United States Court of Appeals,
Sept. 21, 1987.
John F. DeBuys, Jr., Corley, Moncus, Bynum & DeBuys, W. Lewis Garrison, Jr., Birmingham, Ala., for plaintiff-appellant.
James A. Harris, Sirote, Permutt, Friend, Friedman, Held & Apolinsky, P.C., Charles R. Driggars, Birmingham, Ala., for defendant-appellee.
Appeal from the United States District Court for the Northern District of Alabama.
Before RONEY, Chief Judge, FAY, Circuit Judge, and ATKINS*, Senior District Judge.
FAY, Circuit Judge:
This appeal challenges the submission of the affirmative defenses of waiver and estoppel in an action for breach of two workers' compensation insurance contracts. National Fire Insurance Company (hereinafter National Fire) brought a diversity action against Housing Development Corporation (hereinafter HDC) for the recovery of amounts allegedly due as unpaid earned premiums. The jury rendered a verdict for HDC. Because we find that the evidence presented was insufficient for the jury to consider the defenses of waiver and estoppel, we reverse and remand for a new trial.
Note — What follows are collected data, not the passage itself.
theorem State.deliver_only {my : May} {z0 o : State} (s : State) (f : Frame) (ht : (f.tun && isTunRequest f) = false) (hs :
    Only my z0 s)
    (e : s.deliver f = some o) (hf_regs : Field.regs ∈ my.fields := by assumption) (hf_freeIdx : Field.freeIdx ∈ my.fields := by assumption) (hf_firstSeen : Field.firstSeen ∈ my.fields := by assumption) (hf_spdRun : Field.spdRun ∈ my.fields := by assumption) (hf_qualLow : Field.qualLow ∈ my.fields := by assumption) (hf_yew : Field.yew ∈ my.fields := by assumption) (hf_yewPort : Field.yewPort ∈ my.fields := by assumption) (hf_hq : Field.hq ∈ my.fields := by assumption) (hf_cmpl : Field.cmpl ∈ my.fields := by assumption) (hf_cmplWait : Field.cmplWait ∈ my.fields := by assumption) (hf_hirqLow : Field.hirqLow ∈ my.fields := by assumption) (hf_nor : Field.nor ∈ my.fields := by assumption) (hf_pose : Field.pose ∈ my.fields := by assumption) (hf_map : Field.map ∈ my.fields := by assumption) (hf_ports : Field.ports ∈ my.fields := by assumption) (hf_ring : Field.ring ∈ my.fields := by assumption) (hf_rtun : Field.rtun ∈ my.fields := by assumption) (hp_4 : 4 ∈ my.pages := by assumption) (hp_6 : 6 ∈ my.pages := by assumption) (hp_7 : 7 ∈ my.pages := by assumption) (hp_8 : 8 ∈ my.pages := by assumption) (hp_9 : 9 ∈ my.pages := by assumption) (hp_11 : 11 ∈ my.pages := by assumption) (hp_20 : 20 ∈ my.pages := by assumption) (hp_21 : 21 ∈ my.pages := by assumption) (hp_25 : 25 ∈ my.pages := by assumption) : Only my z0 o := by
  unfold State.deliver at e
  split at e
  · rename_i h
    simp [h] at ht
    simp [ht] at e
    subst e
    simp +contextual (maxDischargeDepth := 99) [hs, hf_regs, hf_freeIdx, hf_firstSeen, hf_spdRun, hf_qualLow, hf_yew,
        hf_yewPort, hf_hq, hf_cmpl, hf_cmplWait, hf_hirqLow, hf_nor, hf_pose, hf_map, hf_ports, hf_ring, hf_rtun, hp_4,
        hp_6, hp_7, hp_8, hp_9, hp_11, hp_20, hp_21, hp_25]
  · split at e
    · have k := State.bridgeSeg_only (o := o) s f hs
      exact k e
    · have k : Only my z0 (s.post (ingressQ f) 0 (s.ingressItem f)).2 := by simp +contextual (maxDischargeDepth := 99) [hs, hf_regs, hf_freeIdx, hf_firstSeen, hf_spdRun, hf_qualLow, hf_yew, hf_yewPort, hf_hq, hf_cmpl, hf_cmplWait, hf_hirqLow, hf_nor, hf_pose, hf_map, hf_ports, hf_ring, hf_rtun, hp_4, hp_6, hp_7, hp_8, hp_9, hp_11, hp_20, hp_21, hp_25]
      revert e k
      rcases s.post (ingressQ f) 0 (s.ingressItem f) with ⟨b, u⟩
      intro e k
      cases b
      · simp at e
      · simp at e
        subst e
        exact k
In 1981, HDC was primarily engaged in the construction of apartment complexes in Madison County, Alabama. In April, 1981, HDC officials asked John Dobbins, an employee of Boswell & Cooper Inc. and an authorized agent of National Fire, to procure workers' compensation insurance for HDC. The first of two policies now in question provided coverage effective April 24, 1981 through April 24, 1982. The second policy issued by National Fire provided coverage from April 24, 1982 through April 24, 1983.
Prior to the initial policy period, Boswell & Cooper obtained an estimate of HDC's annual payroll. Based on the job descriptions of the employees and HDC's projected payroll, National Fire sent HDC an invoice for an estimated premium of $459 along with a copy of the insurance policy. Under the terms of the agreement:
[t]he premium bases and rates for the classifications of operations described in the declarations are as stated therein and for classifications not so described are those applicable in accordance with the manuals in use by the company. This policy is issued by the company and accepted by the insured with the agreement that if any change in classifications, rates or rating plans is or becomes applicable to this policy under any law regulating this insurance or because of any amendments affecting the benefits provided by the workmen's compensation law, such change with the effective date thereof shall be stated in an endorsement issued to form a part of this policy.
* * *
The premium stated in the declarations is an estimated premium only. Upon the termination of this policy, the earned premium shall be computed in accordance with the rules, rates, rating plans, premiums and minimum premiums applicable to this insurance in accordance with the manuals in use by the company.
In addition, the policy stated:
[t]he company and any rating authority having jurisdiction by law shall each be permitted but not obligated to inspect at any reasonable time the workplaces, operations, machinery and equipment covered by this policy.
* * *
The company and any rating authority having jurisdiction by law shall each be permitted to examine and audit the insured's payroll records, general ledger, disbursements, vouchers, contracts, tax reports and all other books, documents and records of any and every kind at any reasonable time during the policy period and any extension thereof and within three years after termination of this policy, as far as they show or tend to show or verify the amount of remuneration or other premium basis, or relate to the subject matter of this insurance.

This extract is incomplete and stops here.